# Work task
Print the data below exactly, but only the lines from the one containing "t.get CFG.BOOT.PREFERRED_SLOT 0" down to the one containing "fn v) s = .next t ∧", inclusive.

# Collected data entries
/-- FW_BOOT_READ (R587). At main-domain reset the hub reads and verifies firmware from the preferred flash slot, then the
other. -/
def fwBootReadDoes : Prop :=
  ∀ (h p : List Byte) (hf pf : Bool) (slot : Nat) (rest : List Nat) (s : State), s.sec.fwSlots = slot :: rest →
    ∃ t, exec (.fwBootRead h p hf pf) s = .next t ∧
      (s.fwCause h p hf pf 8 = 0 → t.sec.fwSlots = [] ∧ t.wst 0 = wLoading ∧ t.wst 1 = wLoading ∧
        t.get SEC.FW_BOOT.RUNNING_VERSION 0 = leField h 0x0C 4 ∧ t.get SEC.FW_BOOT.LAST_SLOT 0 = slot % 2 ^ SEC.FW_BOOT.LAST_SLOT.width ∧
        t.sec.verified = some { version := leField h 0x0C 4, svn := leField h 9 1, digest := sha384 (h ++ p) } ∧
        (leField h 0x0A 1 = 1 → ∀ k, s.fwKey h = some k → natBit (t.get SEC.STATUS.VENDOR_REVOKED 0) (1 - k) = true)) ∧
      (s.fwCause h p hf pf 8 ≠ 0 → t.sec.fwSlots = rest ∧ t.get SEC.FW_STATUS.STATE 0 = 3 ∧
        t.get SEC.FW_STATUS.CAUSE 0 = s.fwCause h p hf pf 8 ∧ t.get SEC.INT_CAUSE.FW_REJECT 0 = 1 ∧ t.wst 0 = s.wst 0 ∧ t.wst 1 = s.wst 1)

/-- KEEPER_POWER_ON (R108). VDD_KEEP rising into tolerance resets everything and starts the keeper domain and scan. -/
def keeperPowerOnDoes : Prop :=
  ∀ (s : State), s.pkg.keep = false →
    ∃ t, exec .keeperPowerOn s = .next t ∧ t.pkg.keep = true ∧ t.pkg.keepNow = 0 ∧ t.sec.chainLoaded = true ∧
      t.get SEC.STATUS.DERIVING 0 = 1 ∧ t.bbx.queue = [keeperOnRecord] ∧ t.bbx.scanned = false ∧ t.bbx.ring = s.bbx.ring ∧
      t.bbx.pinned = s.bbx.pinned ∧ t.get TOP.BOOT_INFO.BOOT_COUNT 0 = 0 ∧ t.pkg.hubUp = false ∧ t.sec.ownerKeys = s.sec.ownerKeys

/-- KEEPER_RUNNING (R112). 5 ms after VDD_KEEP the KEEPER bit sets. -/
def keeperRunningDoes : Prop :=
  ∀ (s : State),
    ∃ t, exec .keeperRunning s = .next t ∧ (s.pkg.keep = true → 5 * msTicks ≤ s.pkg.keepNow → t.ready rdyKeeper = true) ∧
      (s.pkg.keep = false ∨ s.pkg.keepNow < 5 * msTicks → t = s)

/-- VDD_KEEP_LOSS (R565). Loss of VDD_KEEP discards queued records and every keeper state. -/
def vddKeepLossDoes : Prop :=
  ∀ (torn : Bool) (s : State),
    ∃ t, exec (.vddKeepLoss torn) s = .next t ∧ t.pkg.keep = false ∧ t.pkg.mainPg = false ∧ t.pkg.hubUp = false ∧ t.sw = {} ∧ t.staging = [] ∧
      t.get TOP.READY.BITS 0 = 0 ∧ t.bbx.queue = [] ∧ t.bbx.scanned = false ∧
      t.sec.ownerKeys = s.sec.ownerKeys ∧ t.get SEC.STATUS.SVN 0 = s.get SEC.STATUS.SVN 0 ∧
      (∀ k, t.reg .SEC_OWNER_SLOT k = s.reg .SEC_OWNER_SLOT k) ∧
      (torn = false ∨ s.bbx.scanned = false ∨ s.bbx.queue = [] → t.bbx.ring = s.bbx.ring ∧ t.bbx.pinned = s.bbx.pinned) ∧
      (∀ r rs, torn = true → s.bbx.scanned = true → s.bbx.queue = r :: rs → pinnedCodes.contains r.code = false →
        t.bbx.pinned = s.bbx.pinned ∧ ∃ w, tabFind t.bbx.ring s.bbx.nextRing = some w ∧ w.seq = s.bbx.nextSeq ∧
          w.chain = leBytes (Config.free s.drawn) 8)

/-- MAIN_POWER_ON (R606). MAIN_PG rising takes the hub out of reset, counts the boot and starts training and flash load. -/
def mainPowerOnDoes : Prop :=
  ∀ (ref25 te : Bool) (s : State), s.pkg.keep = true → s.pkg.mainPg = false →
    ∃ t, exec (.mainPowerOn ref25 te) s = .next t ∧ t.pkg.mainPg = true ∧ t.pkg.hubUp = s.pkg.sysResetN ∧ t.pkg.trip = false ∧
      t.get TOP.BOOT_INFO.BOOT_COUNT 0 = (s.get TOP.BOOT_INFO.BOOT_COUNT 0 + 1) % 2 ^ 32 ∧
      t.get TOP.BOOT_INFO.LAST_RESET 0 = 2 ∧ t.sw.packets = [] ∧
      (s.pkg.sysResetN = true → t.pkg.pcieTraining = s.pkg.perstN ∧ t.get TIME.STATUS.REF_25M 0 = b2n ref25 ∧
        t.sec.fwSlots = [s.get SEC.FW_BOOT.PREFERRED 0, 1 - s.get SEC.FW_BOOT.PREFERRED 0] ∧ (∀ k, k < 2 → t.hbmState k = hbmTraining) ∧
        (s.get CFG.BOOT.FLASH_BOOT_EN 0 = 1 → t.get CFG.LOAD_STATUS.STATE 0 = 1 ∧
          ∃ l, t.cf.load = some l ∧ l.source = s.get CFG.BOOT.PREFERRED_SLOT 0 + 1)) ∧
      (s.pkg.sysResetN = false → t.pkg.pcieTraining = false ∧ t.cf.load = none) ∧
      (te = true → natBit (s.get TOP.MON_STATUS.ACTIVE 0) 21 = false → natBit (t.get TOP.MON_STATUS.ACTIVE 0) 21 = true)

/-- MAIN_PG_FALL (R606). MAIN_PG falling begins a main-domain reset within 1 µs. -/
def mainPgFallDoes : Prop :=
  ∀ (s : State),
    ∃ t, exec .mainPgFall s = .next t ∧ (s.pkg.mainPg = false → t = s) ∧
      (s.pkg.mainPg = true → t.pkg.mainPg = false ∧ t.pkg.hubUp = false ∧ t.sw = {} ∧ t.cf = {} ∧ t.staging = [] ∧
        t.get TOP.READY.BITS 0 = s.get TOP.READY.BITS 0 % 8 ∧
        (∀ k, t.reg .SEC_OWNER_SLOT k = s.reg .SEC_OWNER_SLOT k) ∧ t.bbx.ring = s.bbx.ring ∧ t.bbx.queue = s.bbx.queue ∧
        t.get TOP.BOOT_INFO.BOOT_COUNT 0 = s.get TOP.BOOT_INFO.BOOT_COUNT 0 ∧
        t.get CFG.BOOT.PREFERRED_SLOT 0 = s.get CFG.BOOT.PREFERRED_SLOT 0)

/-- SYS_RESET (R608). SYS_RESET_N low for 1 µs or more causes a device reset, left at its rising edge. -/
def sysResetDoes : Prop :=
  ∀ (n : Nat) (s : State),
    ∃ t, exec (.sysReset n) s = .next t ∧ (n < usTicks ∨ s.pkg.sysResetN = false → t = s) ∧
      (usTicks ≤ n → s.pkg.sysResetN = true → t.pkg.sysResetN = false ∧
        (s.pkg.mainPg = true → t.pkg.hubUp = false ∧ t.pkg.mainPg = true ∧ t.sw = {} ∧ t.get TOP.BOOT_INFO.LAST_RESET 0 = 3 ∧
          t.get TOP.BOOT_INFO.BOOT_COUNT 0 = (s.get TOP.BOOT_INFO.BOOT_COUNT 0 + 1) % 2 ^ 32) ∧
        (s.pkg.mainPg = false → t.regs = s.regs))

/-- RESET_CTRL_WRITE (R111). A keyed PF write of TOP.RESET_CTRL.DEVICE starts a device reset. -/
def resetCtrlWriteDoes : Prop :=
  ∀ (fn : FnNo) (v : Word) (s : State), s.hostReach fn true = true →
    ∃ t, exec (.resetCtrlWrite fn v) s = .next t ∧
      (fn.val ≠ 0 ∨ bitsOf v 0 1 = 0 ∨ bitsOf v 16 16 ≠ 0x2048 ∨ s.pkg.mainPg = false → t = s) ∧
      (fn.val = 0 → bitsOf v 0 1 = 1 → bitsOf v 16 16 = 0x2048 → s.pkg.mainPg = true →
        t.get TOP.BOOT_INFO.LAST_RESET 0 = 4 ∧ t.pkg.hubUp = s.pkg.sysResetN ∧
        t.get TOP.BOOT_INFO.BOOT_COUNT 0 = (s.get TOP.BOOT_INFO.BOOT_COUNT 0 + 1) % 2 ^ 32 ∧ t.sw.packets = [] ∧ t.cf.image = none)

/-- HOST_RESET (R108). PERST#, hot reset or link-down clears PCI Express state, DMA rings and the PCIE bit. -/
def hostResetDoes : Prop :=
  ∀ (cause : HostDown) (s : State),
    ∃ t, exec (.hostReset cause) s = .next t ∧ t.ready rdyPcie = false ∧ t.hif.vfEnable = false ∧ t.hif.numVfs = 0 ∧ t.hif.msix = [] ∧
      t.hif.pfBme = false ∧ t.get HIF.TROUPE_STATE.BME 0 = 0 ∧ t.get HIF.LINK_STATUS.SPEED 0 = 0 ∧ t.get HIF.LINK_STATUS.WIDTH 0 = 0 ∧
      (∀ r, r < 512 → tabGet 0 s.image.txOwner r < 64 → t.get HIF.TX_CFG.EN r = 0) ∧
      (∀ r, r < 512 → tabGet 0 s.image.rxOwner r < 64 → t.get HIF.RX_CFG.EN r = 0) ∧
      (cause = .perst → t.pkg.perstN = false ∧ t.pkg.pcieTraining = false) ∧
      (cause ≠ .perst → t.pkg.perstN = s.pkg.perstN ∧ t.pkg.pcieTraining = (s.pkg.perstN && s.pkg.hubUp)) ∧
      (∀ n, n < 64 → 1 ≤ n → t.get HIF.TROUPE_STATE.VF_PRESENT n = 0) ∧
      (∀ l, s.loadOpen = true → s.cf.load = some l → l.source = 0 → s.cf.bootSlots = [] →
        t.cf.load = none ∧ t.get CFG.LOAD_STATUS.STATE 0 = loadRejected)

/-- PCIE_LINK_UP (R630). Link training ends and the PCIE bit sets once BAR0 is accessible. -/
def pcieLinkUpDoes : Prop :=
  ∀ (speed : Fin 6) (w : Fin 5) (s : State), s.pkg.pcieTraining = true →
    ∃ t, exec (.pcieLinkUp speed w) s = .next t ∧ t.ready rdyPcie = true ∧ t.pkg.pcieTraining = false ∧
      t.get HIF.LINK_STATUS.SPEED 0 = speed.val + 1 ∧ t.get HIF.LINK_STATUS.WIDTH 0 = 2 ^ w.val ∧
      t.get HIF.LINK_STATUS.FLIT 0 = b2n (speed.val = 5) ∧
      (speed.val < 5 ∨ w.val < 4 → t.get HIF.LINK_STATUS.DOWNGRADED 0 = 1 ∧ t.get HIF.INT_CAUSE.LINK_DOWNGRADE 0 = 1) ∧
      (speed.val = 5 → w.val = 4 → t.get HIF.LINK_STATUS.DOWNGRADED 0 = s.get HIF.LINK_STATUS.DOWNGRADED 0)

/-- FLR (R523). A function-level reset of VF n resets the troupe's window state, rings and leases. -/
def flrDoes : Prop :=
  ∀ (fn : FnNo) (s : State),
    ∃ t, exec (.flr fn) s = .next t ∧ (fn.val = 0 → t = s) ∧
      (fn.val ≠ 0 → t.get HIF.TROUPE_STATE.BME fn = 0 ∧ t.reg .WIN_INT_EN fn = 0 ∧ t.reg .WIN_INT_CAUSE fn = 0 ∧ t.reg .CFG_VIEW fn = 0 ∧
        (∀ l ∈ t.cf.latches, l.fn ≠ fn.val) ∧ tabFind t.hif.msix fn = none ∧
        (∀ r, r < 512 → s.ringOwner .tx r = fn.val → t.get HIF.TX_CFG.EN r = 0 ∧ t.get HIF.TX_IDX.PROD r = 0 ∧ t.get HIF.TX_IDX.CONS r = 0) ∧
        (∀ r, r < 512 → s.ringOwner .rx r = fn.val → t.get HIF.RX_CFG.EN r = 0) ∧
        (∀ r, r < 512 → s.ringOwner .tx r ≠ fn.val → t.get HIF.TX_CFG.EN r = s.get HIF.TX_CFG.EN r) ∧ t.hif.vfEnable = s.hif.vfEnable)

/-- PF_FLR (R509). A PF FLR resets every VF, troupe 0's rings, the PF's MSI-X state and its latches. -/
def pfFlrDoes : Prop :=
  ∀ (s : State),
    ∃ t, exec .pfFlr s = .next t ∧ t.hif.vfEnable = false ∧ t.hif.pfBme = false ∧ t.get HIF.TROUPE_STATE.BME 0 = 0 ∧
      t.reg .CFG_VIEW 0 = 0 ∧ tabFind t.hif.msix 0 = none ∧ (∀ l ∈ t.cf.latches, 64 ≤ l.fn) ∧
      (∀ r, r < 512 → s.ringOwner .tx r < 64 → t.get HIF.TX_CFG.EN r = 0) ∧
      (∀ n, n < 64 → 1 ≤ n → t.get HIF.TROUPE_STATE.VF_PRESENT n = 0 ∧ t.get HIF.TROUPE_STATE.BME n = 0)

/-- MONITOR_TRIP (R619). A monitor trips, latching READING, counting and writing MON_TRIP within its limit. -/
def monitorTripDoes : Prop :=
  ∀ (m : Fin 22) (r : BitVec 32) (s : State), s.pkg.keep = true →
    ∃ t, exec (.monitorTrip m r) s = .next t ∧ (natBit (s.get TOP.MON_STATUS.ACTIVE 0) m = true → t = s) ∧
      (natBit (s.get TOP.MON_STATUS.ACTIVE 0) m = false → natBit (t.get TOP.MON_STATUS.ACTIVE 0) m = true ∧
        natBit (t.get TOP.MON_STATUS.SEEN 0) m = true ∧ t.get TOP.MON_READING.READING m = r.toNat ∧
        t.get TOP.MON_READING.TRIPS m = min (s.get TOP.MON_READING.TRIPS m + 1) (2 ^ TOP.MON_READING.TRIPS.width - 1) ∧
        (m.val = 17 → t.get TIME.STATUS.REF_PRESENT 0 = 0) ∧
        (m.val ≠ 17 → tabFind s.pkg.monRecord m = none → tabFind t.pkg.monRecord m = some (s.get TOP.BOOT_INFO.BOOT_COUNT 0)) ∧
        (∀ p ∈ s.image.ports, 12 ≤ m.val → m.val ≤ 15 → p.port / 128 = m.val - 12 → ∀ l ∈ s.lanesOf p.port,
          t.get LANE.RX_STATUS.CDR_LOCK l = 0))

/-- MONITOR_CLEAR (R618). A monitor's quantity back in range for 1 ms ends its active state. -/
def monitorClearDoes : Prop :=
  ∀ (m : Fin 22) (s : State),
    ∃ t, exec (.monitorClear m) s = .next t ∧ natBit (t.get TOP.MON_STATUS.ACTIVE 0) m = false ∧
      t.get TOP.MON_STATUS.SEEN 0 = s.get TOP.MON_STATUS.SEEN 0

/-- HOST_LOAD_START (R72). A write of CFG.LOAD_CTRL.START with SOURCE 0 starts fetching an image by DMA, or is refused
BUSY. -/
def hostLoadStartDoes : Prop :=
  ∀ (v : Word) (s : State), s.hostReach 0 true = true → bitsOf v 0 1 = 1 →
    ∃ t, exec (.hostLoadStart v) s = .next t ∧
      (s.cf.load = none → bitsOf v 2 2 ≠ 3 → t.get CFG.LOAD_STATUS.STATE 0 = 1 ∧ t.get CFG.LOAD_STATUS.CAUSE 0 = 0 ∧
        t.get CFG.LOAD_STATUS.SECTION 0 = 255 ∧ t.get CFG.LOAD_STATUS.KIB_DONE 0 = 0 ∧
        (bitsOf v 2 2 = 0 → t.out = .fetch (s.get CFG.LOAD_ADDR.ADDR 0) (if bitsOf v 4 1 = 1 then 16 else 256) :: s.out) ∧
        ∃ l : LoadRec, t.cf.load = some l ∧ l.source = bitsOf v 2 2 ∧ l.verifyOnly = (bitsOf v 8 1 == 1) ∧ l.list = (bitsOf v 4 1 == 1) ∧
          l.addr = s.get CFG.LOAD_ADDR.ADDR 0 ∧ l.checked = false ∧ l.verified = false) ∧
      (s.cf.load = none → bitsOf v 2 2 = 3 → s.cf.bootSlots = [] → t.cf.load = none ∧
        t.get CFG.LOAD_STATUS.STATE 0 = 5 ∧ t.get CFG.LOAD_STATUS.CAUSE 0 = 2 ∧ t.get CFG.LOAD_STATUS.REJECT_SEEN 0 = 1) ∧
      (s.cf.load.isSome = true → bitsOf v 1 1 = 0 → t.cf.load = s.cf.load ∧
        t.get CFG.LOAD_STATUS.CAUSE 0 = 0x10 ∧ t.get CFG.LOAD_STATUS.REJECT_SEEN 0 = 1 ∧
        t.get CFG.LOAD_STATUS.STATE 0 = s.get CFG.LOAD_STATUS.STATE 0)

/-- LOAD_ABORT (R73). A write of CFG.LOAD_CTRL.ABORT abandons a load before APPLY with cause ABORTED. -/
def loadAbortDoes : Prop :=
  ∀ (v : Word) (s : State), s.hostReach 0 true = true → bitsOf v 0 1 = 0 → bitsOf v 1 1 = 1 →
    ∃ t, exec (.loadAbort v) s = .next t ∧
      (s.loadOpen = true → t.get CFG.LOAD_STATUS.REJECT_SEEN 0 = 1 ∧ t.get CFG.INT_CAUSE.LOAD_REJECT 0 = 1 ∧
        (s.cf.bootSlots = [] → t.cf.load = none ∧ t.get CFG.LOAD_STATUS.STATE 0 = 5 ∧ t.get CFG.LOAD_STATUS.CAUSE 0 = 0x13) ∧
        (∀ k ks, s.cf.bootSlots = k :: ks → t.cf.bootSlots = ks ∧ t.get CFG.LOAD_STATUS.STATE 0 = 1 ∧
          ∃ l : LoadRec, t.cf.load = some l ∧ l.source = k)) ∧
      (s.loadOpen = false → t.cf = s.cf ∧ t.get CFG.LOAD_STATUS.STATE 0 = s.get CFG.LOAD_STATUS.STATE 0 ∧
        t.get CFG.LOAD_STATUS.CAUSE 0 = s.get CFG.LOAD_STATUS.CAUSE 0)

/-- IMAGE_HEADER_CHECK (R73). Header, section table and signature block arrive and steps 1–11 and 14 are checked. -/
def imageHeaderCheckDoes : Prop :=
  ∀ (head sig list : List Byte) (rf : Bool) (l : LoadRec) (s : State), s.cf.load = some l → l.checked = false →
    ∃ t, exec (.imageHeaderCheck head sig list rf) s = .next t ∧
      (∀ i, s.imageCause head sig (s.loadFailed l rf) (l.short head list) l.readCause = (0, i) → t.get CFG.LOAD_STATUS.STATE 0 = 2 ∧
        t.get CFG.LOAD_STATUS.KIB_DONE 0 = (head.length + sig.length) / 1024 % 2 ^ CFG.LOAD_STATUS.KIB_DONE.width ∧
        ∃ k : LoadRec, t.cf.load = some k ∧ k.checked = true ∧ k.sections = sectionTable head ∧ k.toCome = byOffset (sectionTable head) ∧
          k.digest = sha384 (signedRegion head) ∧ k.kind = leField head 0x14 1 ∧ k.troupe = leField head 0x15 1 ∧
          k.memMode = leField head 0x16 1 ∧ k.keySlot = leField head 0x17 1 ∧ k.serial = leField head 0x18 8) ∧
      (∀ cause i, s.imageCause head sig (s.loadFailed l rf) (l.short head list) l.readCause = (cause, i) → cause ≠ 0 → s.cf.bootSlots = [] →
        t.cf.load = none ∧ t.get CFG.LOAD_STATUS.STATE 0 = 5 ∧ t.get CFG.LOAD_STATUS.CAUSE 0 = cause % 256 ∧
        t.get CFG.LOAD_STATUS.SECTION 0 = i % 256 ∧ t.get CFG.LOAD_STATUS.REJECT_SEEN 0 = 1 ∧ t.get CFG.INT_CAUSE.LOAD_REJECT 0 = 1)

# Response for this exercise
        t.get CFG.BOOT.PREFERRED_SLOT 0 = s.get CFG.BOOT.PREFERRED_SLOT 0)

/-- SYS_RESET (R608). SYS_RESET_N low for 1 µs or more causes a device reset, left at its rising edge. -/
def sysResetDoes : Prop :=
  ∀ (n : Nat) (s : State),
    ∃ t, exec (.sysReset n) s = .next t ∧ (n < usTicks ∨ s.pkg.sysResetN = false → t = s) ∧
      (usTicks ≤ n → s.pkg.sysResetN = true → t.pkg.sysResetN = false ∧
        (s.pkg.mainPg = true → t.pkg.hubUp = false ∧ t.pkg.mainPg = true ∧ t.sw = {} ∧ t.get TOP.BOOT_INFO.LAST_RESET 0 = 3 ∧
          t.get TOP.BOOT_INFO.BOOT_COUNT 0 = (s.get TOP.BOOT_INFO.BOOT_COUNT 0 + 1) % 2 ^ 32) ∧
        (s.pkg.mainPg = false → t.regs = s.regs))

/-- RESET_CTRL_WRITE (R111). A keyed PF write of TOP.RESET_CTRL.DEVICE starts a device reset. -/
def resetCtrlWriteDoes : Prop :=
  ∀ (fn : FnNo) (v : Word) (s : State), s.hostReach fn true = true →
    ∃ t, exec (.resetCtrlWrite fn v) s = .next t ∧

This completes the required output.